__Problem details__: Below are entries. Reproduce exactly the lines between the line holding "(R15, R260). -/" and the line holding "lastSnapshot := 0xFF#8, curSnapshot", inclusive, and only those.

__Source data__:
-- ==== Sys2Proof/Machine/Command.lean ====
section
/-! DEFINITION. The meanings of the CMD rows (spec/45_lifecycle.md, spec/41_frame_encoder.md R150,
spec/44_registry.md). -/

namespace Sys2Proof.Machine

/-- `OUT_INIT` (R15, R260). -/
def outInit : Byte := 0x00#8

/-- The configuration writes of START, in order (R260). -/
def configSeq (p : Params) : List (Byte × Byte) :=
  [(regOutput, outInit), (regPolarity, p.polWord), (regConfiguration, p.dirWord)]

/-- Makes the configuration writes up to the first that fails; answers the register of that one, if
any (R261, R264). -/
def configure (ws : List (Byte × Byte)) (s : State) : Option Byte × State :=
  match ws with
  | [] => (none, s)
  | (reg, v) :: rest =>
    if Answer.isOk s.nextAnswer then configure rest (memWrite reg v s)
    else (some reg, memWrite reg v s)

/-- The spawn of the worker, once the configuration has been written (R261). -/
def State.spawn (s : State) : State :=
  { s with
    lastSnapshot := 0xFF#8, curSnapshot := none, inflight := none, events := [], call := none
    running := true, phase := Phase.check, lifecycle := .running }

/-- What START does with the outcome of the configuration writes (R261, R264). -/
def startOutcome (c : Agent) (r : Option Byte × State) : State :=
  match r with
  | (some reg, s) => s.answerTo (.agent c) (.err (configurationFailure reg))
  | (none, s) => s.spawn.answerTo (.agent c) .ok

/-- START in the lifecycle state the machine is in (R261, R262). -/
def startBody (c : Agent) (s : State) : State :=
  if s.lifecycle = .uninitialized then startOutcome c (configure (configSeq s.params) s)
  else s.illegalStart.answerTo (.agent c) .done

/-- START (R261). -/
def execStart (c : Agent) (s : State) : Result := command c (startBody c) s

/-- The entry step of STOP for the agent `c` (R265, R266). -/
def stopBody (c : Agent) (s : State) : State :=
  match s.lifecycle with
  | .stopped => s.answerTo (.agent c) .done
  | .uninitialized => s.answerTo (.agent c) .done
  | .stopping => s.setCphase c CPhase.sWait
  | .running => { s with lifecycle := .stopping }.setCphase c CPhase.sDrain1

/-- STOP (R265). -/
def execStop (c : Agent) (s : State) : Result := command c (stopBody c) s

/-- SET_COLOUR once issued (R150): an invalid colour is returned to the caller and changes nothing; a
valid one is encoded and pushed. -/
def setColourBody (c : Agent) (r g b : ChanVal) (s : State) : State :=
  match checkColour r g b with
  | .error ch => s.answerTo (.agent c) (.err (invalidColour ch))
  | .ok (rb, gb, bb) => (s.push (encodeFrame s.params rb gb bb)).answerTo (.agent c) .ok

/-- SET_COLOUR (R150). -/
def execSetColour (c : Agent) (r g b : ChanVal) (s : State) : Result :=
  command c (setColourBody c r g b) s

/-- A registration of the selected buttons' slots of one kind (R240, R241). -/
def registerBody (c : Agent) (k : Kind) (sel : ButtonSel) (h : HandlerRef) (s : State) : State :=
  { s with pendingReg := s.pendingReg ++ registrations (selMask sel) k h }.answerTo (.agent c) .done

/-- ON_PRESS (R240). -/
def execOnPress (c : Agent) (sel : ButtonSel) (h : HandlerRef) (s : State) : Result :=
  command c (registerBody c .press sel h) s

/-- ON_RELEASE (R241). -/
def execOnRelease (c : Agent) (sel : ButtonSel) (h : HandlerRef) (s : State) : Result :=
  command c (registerBody c .release sel h) s

/-- HOST_EXIT (R273): the host takes the STOP sequence as an agent of its own. -/
def execHostExit (s : State) : Result := command .host (stopBody .host) s

end Sys2Proof.Machine
end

__Result of the task__:
/-- `OUT_INIT` (R15, R260). -/
def outInit : Byte := 0x00#8

/-- The configuration writes of START, in order (R260). -/
def configSeq (p : Params) : List (Byte × Byte) :=
  [(regOutput, outInit), (regPolarity, p.polWord), (regConfiguration, p.dirWord)]

/-- Makes the configuration writes up to the first that fails; answers the register of that one, if
any (R261, R264). -/
def configure (ws : List (Byte × Byte)) (s : State) : Option Byte × State :=
  match ws with
  | [] => (none, s)
  | (reg, v) :: rest =>
    if Answer.isOk s.nextAnswer then configure rest (memWrite reg v s)
    else (some reg, memWrite reg v s)

/-- The spawn of the worker, once the configuration has been written (R261). -/
def State.spawn (s : State) : State :=
  { s with
    lastSnapshot := 0xFF#8, curSnapshot := none, inflight := none, events := [], call := none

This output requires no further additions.